Issue 13: Can the disposal of waste fracking fluids by underground injection cause earthquakes

Yes. These earthquakes have been more problematic and dangerous than earthquakes associated with hydraulic fracturing itself. However, disposal of waste fracking fluids in the UK is extremely unlikely and recycling of fluids is becoming the norm.

On Wednesday (4th September 2013) NBC News reported that scientists had linked 109 earthquakes in Ohio to hydraulic fracturing. 

What happened?

NBC reports that "...the earthquakes were never very powerful and caused no serious injuries or damages". However, the fact that they occurred in a region not known for seismicity was an indicator that they might be linked to human activity. The largest (shown in the image) was about magnitude 4, but the others were all much smaller. Counting the number of earthquakes is therefore a misleading statistic if we want to judge the impact of a set of earthquakes.

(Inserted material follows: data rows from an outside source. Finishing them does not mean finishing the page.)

-- ==== Sys2Proof/Machine/IntArith.lean ====
section
/-! DEFINITION. Group 0x0_: INT, IMUL, IDIV, IDOT (R116 to R120). -/

namespace Sys2Proof.Machine

/-- The least and greatest value of an integer type. -/
def LTy.lo (ty : LTy) : Int := if ty.isSigned then -(2 ^ (ty.width - 1)) else 0
def LTy.hi (ty : LTy) : Int := if ty.isSigned then 2 ^ (ty.width - 1) - 1 else 2 ^ ty.width - 1

/-- sat(x, TY) (R7). -/
def LTy.sat (ty : LTy) (x : Int) : Int := if x < LTy.lo ty then LTy.lo ty else if LTy.hi ty < x then LTy.hi ty else x

/-- A register value read as an integer type. -/
def LTy.int (ty : LTy) (x : Nat) : Int := if ty.isSigned then signedOf ty.width x else ((x % 2 ^ ty.width : Nat) : Int)

/-- D := y mod 2^n with y saturated when SAT = 1 (R117). -/
def intResult (ty : LTy) (sat : Bool) (x : Int) : Nat := wrapInt ty.width (if sat then LTy.sat ty x else x)

/-- A lane form with a result of a type in D and condition codes when CC = 1. -/
def resultForm (s : State) (legal : Bool) (h : Hdr) (rd : List Nat) (n : Nat) (d : Reg) (cc : Bool)
    (f : Warp → Nat → Nat × CC) : Host.Outcome State Fault Refusal :=
  laneForm s (lane legal h rd (span n d)) fun w act =>
    (w.putD n d act fun L => (f w L).1).putCC cc act fun L => (f w L).2

/-- A lane form with a result in D and no condition codes. -/
def valueForm (s : State) (legal : Bool) (h : Hdr) (rd : List Nat) (n : Nat) (d : Reg) (f : Warp → Nat → Nat) :
    Host.Outcome State Fault Refusal :=
  laneForm s (lane legal h rd (span n d)) fun w act => w.putD n d act (f w)

/-- An INT form with two sources: the exact result and C and V from the unsigned and signed readings
of A, B and the incoming C (R117). -/
def intBin (s : State) (legal : Bool) (x : IntBin) (f : LTy → Nat → Nat → Nat → Int × Bool × Bool) :
    Host.Outcome State Fault Refusal :=
  resultForm s legal x.h (span x.ty.regs x.a ++ spanB x.ty.regs x.b) x.ty.regs x.d x.cc fun w L =>
    let r := f x.ty (w.src x.ty x.a L) (w.srcB x.ty x.b L) (if w.ccC.getLsbD L then 1 else 0)
    let d := intResult x.ty x.sat r.1
    (d, ccOf x.ty.width d r.2.1 r.2.2)

def intUn (s : State) (legal : Bool) (x : IntUn) (f : LTy → Nat → Int × Bool × Bool) :
    Host.Outcome State Fault Refusal :=
  resultForm s legal x.h (span x.ty.regs x.a) x.ty.regs x.d x.cc fun w L =>
    let r := f x.ty (w.src x.ty x.a L)
    let d := intResult x.ty x.sat r.1
    (d, ccOf x.ty.width d r.2.1 r.2.2)

/-- ADD and ADDC: a + b + ci (R117). -/
def addWith (ty : LTy) (a b ci : Nat) : Int × Bool × Bool :=
  let n := ty.width
  (LTy.int ty a + LTy.int ty b + ci, decide (2 ^ n ≤ a % 2 ^ n + b % 2 ^ n + ci),
    overflows n (signedOf n a + signedOf n b + ci))

/-- SUB and SUBB: a − b − ci (R117). -/
def subWith (ty : LTy) (a b ci : Nat) : Int × Bool × Bool :=
  let n := ty.width
  (LTy.int ty a - LTy.int ty b - ci, decide (a % 2 ^ n < b % 2 ^ n + ci),
    overflows n (signedOf n a - signedOf n b - ci))

def execIntAdd (x : IntBin) (s : State) := intBin s (Instr.intAdd x).legal x fun ty a b _ => addWith ty a b 0
def execIntAddc (x : IntBin) (s : State) := intBin s (Instr.intAddc x).legal x addWith
def execIntSub (x : IntBin) (s : State) := intBin s (Instr.intSub x).legal x fun ty a b _ => subWith ty a b 0
def execIntSubb (x : IntBin) (s : State) := intBin s (Instr.intSubb x).legal x subWith

def execIntNeg (x : IntUn) (s : State) := intUn s (Instr.intNeg x).legal x fun ty a =>
  (-signedOf ty.width a, a % 2 ^ ty.width != 0, signedOf ty.width a == -(2 ^ (ty.width - 1)))

def execIntAbs (x : IntUn) (s : State) := intUn s (Instr.intAbs x).legal x fun ty a =>
  ((signedOf ty.width a).natAbs, false, signedOf ty.width a == -(2 ^ (ty.width - 1)))

def execIntMin (x : IntBin) (s : State) := intBin s (Instr.intMin x).legal x fun ty a b _ =>
  (min (LTy.int ty a) (LTy.int ty b), false, false)

def execIntMax (x : IntBin) (s : State) := intBin s (Instr.intMax x).legal x fun ty a b _ =>
  (max (LTy.int ty a) (LTy.int ty b), false, false)

/-! IMUL (R118) -/

/-- The exact product of A and B read as the type. -/
def product (ty : LTy) (a b : Nat) : Int := LTy.int ty a * LTy.int ty b

def mul2 (s : State) (legal : Bool) (x : Typed2) (n : Nat) (f : LTy → Nat → Nat → Nat) :=
  valueForm s legal x.h (span x.ty.regs x.a ++ spanB x.ty.regs x.b) n x.d fun w L =>
    f x.ty (w.src x.ty x.a L) (w.srcB x.ty x.b L)

/-- A form with A, B and a C of `m` registers, and a D of `n` registers. -/
def mul3 (s : State) (legal : Bool) (x : Typed3) (m n : Nat) (f : LTy → Nat → Nat → Nat → Nat) :=
  valueForm s legal x.h (span x.ty.regs x.a ++ spanB x.ty.regs x.b ++ span m x.c) n x.d fun w L =>
    f x.ty (w.src x.ty x.a L) (w.srcB x.ty x.b L) (w.group m x.c.toNat L)

def execImulLo (x : Typed2) (s : State) := mul2 s (Instr.imulLo x).legal x x.ty.regs fun ty a b =>
  wrapInt ty.width (product ty a b)

def execImulHi (x : Typed2) (s : State) := mul2 s (Instr.imulHi x).legal x x.ty.regs fun ty a b =>
  wrapInt ty.width (product ty a b / 2 ^ ty.width)

def execImulWide (x : Typed2) (s : State) := mul2 s (Instr.imulWide x).legal x 2 fun ty a b =>
  wrapInt 64 (product ty a b)

def execImulMadlo (x : Typed3) (s : State) := mul3 s (Instr.imulMadlo x).legal x x.ty.regs x.ty.regs fun ty a b c =>
  wrapInt ty.width (product ty a b + LTy.int ty c)

def execImulMadhi (x : Typed3) (s : State) := mul3 s (Instr.imulMadhi x).legal x x.ty.regs x.ty.regs fun ty a b c =>
  wrapInt ty.width (product ty a b / 2 ^ ty.width + LTy.int ty c)

def execImulMadwide (x : Typed3) (s : State) := mul3 s (Instr.imulMadwide x).legal x 2 2 fun ty a b c =>
  wrapInt 64 (product ty a b + (if ty.isSigned then signedOf 64 c else (c : Int)))

/-! IDIV (R119) -/

/-- Quotient and remainder, truncated toward zero, with the results of R119 for b = 0. The most
negative number divided by −1 wraps to itself with remainder 0. -/
def idiv (ty : LTy) (a b : Nat) : Int × Int :=
  let x := LTy.int ty a
  let y := LTy.int ty b
  if y = 0 then (if ty.isSigned then -1 else 2 ^ ty.width - 1, x) else (x.tdiv y, x.tmod y)

def execIdivDiv (x : Typed2) (s : State) := mul2 s (Instr.idivDiv x).legal x x.ty.regs fun ty a b =>
  wrapInt ty.width (idiv ty a b).1

def execIdivRem (x : Typed2) (s : State) := mul2 s (Instr.idivRem x).legal x x.ty.regs fun ty a b =>
  wrapInt ty.width (idiv ty a b).2

/-! IDOT (R120) -/

/-- C plus the four byte products. -/
def dot4 (ty : LTy) (a b c : Nat) : Int :=
  let byte := fun (v k : Nat) => if ty.isSigned then signedOf 8 (v / 256 ^ k) else ((v / 256 ^ k % 256 : Nat) : Int)
  LTy.int ty c + byte a 0 * byte b 0 + byte a 1 * byte b 1 + byte a 2 * byte b 2 + byte a 3 * byte b 3

def execIdotDp4 (x : Dot4) (s : State) :=
  valueForm s (Instr.idotDp4 x).legal x.h (span 1 x.a ++ spanB 1 x.b ++ span 1 x.c) 1 x.d fun w L =>
    intResult x.ty x.sat (dot4 x.ty (w.src x.ty x.a L) (w.srcB x.ty x.b L) (w.src x.ty x.c L))

end Sys2Proof.Machine
end

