/-- FIFO_RUN_APPEND: bytes of the run at the write port enter as far as there is room; a run whose last byte
has entered leaves the port, and an FPUSH is complete. A FEED held for its credits appends nothing (R220). -/
def execFifoRunAppend (handle spos fifo : Nat) (s : State) : Host.Outcome State Fault Refusal :=
  match s.block? handle with
  | none => .next s
  | some b =>
    let k := fifoKey spos fifo
    let f := b.fifo k
    match f.runs with
    | [] => .next s
    | r :: rs =>
      if r.feed && s.copies.any (fun c => c.id == r.id && s.creditHeld c) then .next s else
      let n := min r.data.length (b.fifoRoom f r.data.length)
      let rest := r.data.drop n
      let lastIn := rest.isEmpty && r.closed
      let f : Fifo := { f with
        bytes := f.bytes ++ (r.data.take n).map some
        runs := if lastIn then rs else { r with data := rest } :: rs }
      let s := s.setBlock (b.setFifo k f)
      .next (if r.feed then
          { s with copies := s.copies.map fun (c : CopyCmd) => if c.id == r.id then { c with entered := c.entered + n } else c }
        else if lastIn then s.finishPart r.who r.id 1 else s)

end Sys2Proof.Machine
end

The earthquakes were caused by the injection of waste hydraulic fracturing fluid into a deep disposal well.

In fact Ohio has 177 wells into which it pours waste water from diverse sources. The practice is highly dangerous if it is carried out without a proper understanding of the local geology and if the volumes and fluid pressures are not well regulated. That seems to be what has happened here.

The largest Ohio earthquake (Courtesy of USGS)
The earthquakes were only associated with one of the 177 waste water disposal wells and although that was probably disposing of waste hydraulic fracturing fluids, the earthquakes were not related to the processes of  shale gas exploration, drilling or hydraulic fracturing itself. The scientists noted that since only this one well was linked with seismic activity, the capability of waste water injection to cause earthquakes was rare. 

But not that rare. The previous week residents in Greenbrier, Arkansas settled a suit for minor damages caused by earth-quakes triggered by under-ground injection of waste water.

The disposal of waste fracking fluids by underground injection is currently unregulated in the USA, although the EPA have said that rules will be in place by 2014. It is, actually, rather important. The largest earthquake ever recorded in Oklahoma occurred in 2011, as one of a pair with magnitudes 4.7 and 5.6, which were caused by waste fluid injection. There were two injuries, 14 buildings were destroyed and others damaged together with a road. 

The Oklahoma earthquake (Photograph by Sue Ogrocki, AP)
There is no guarantee that larger earthquakes due to waste water injection will not occur if the procedure is not tightly regulated. This is because the waste water injection is only the trigger to the earthquake; the size of the earthquake itself depends upon the amount of stored energy in the stressed fracture prior to triggering.

In fact the problem may be resolving itself. In Europe the intention is to recycle all fracking fluids. Even in the USA, there has been a steady swing away from the injection of waste fracking fluids for disposal towards recycling. Currently, fracking fluid is treated and then reused in other fracking jobs, but the technology exists to transform the fracking water into water that meets the standards required for being released back into the surface water.

Could earthquakes caused by waste water injection happen in the UK?


  • Unregulated injection of any fluid for disposal is not allowed under UK and EU regulations. The chances of obtaining permission to do so with ordinary water would be almost zero, and it would never be considered for waste fracking fluids, especially as they can be efficiently recycled these days.
  • Geophysicists have known for a very long time that fluid injection can cause earth tremors. It should never be carried out without mapping local major faults and monitoring the back-ground seismicity, and should never exceed certain volumes and fluid pressures. This is all taken account of in the UK regulations and practices associated with shale gas.
  • The UK recommendations are that all processes should be stopped if an event greater than magnitude 0.5 occurs. This level is about five million times less destructive than the largest of the Ohio 'quakes based on energy release.

Does that mean no earthquakes from shale gas and fracking in the UK?


If there is development of the shale gas industry in the UK, I would still expect there to be a small increase in the number of small (less than magnitude 2) earth tremors associated with the fracking process. 

These tremors will not result in damage to property or injuries, and it is very unlikely that you will ever feel one.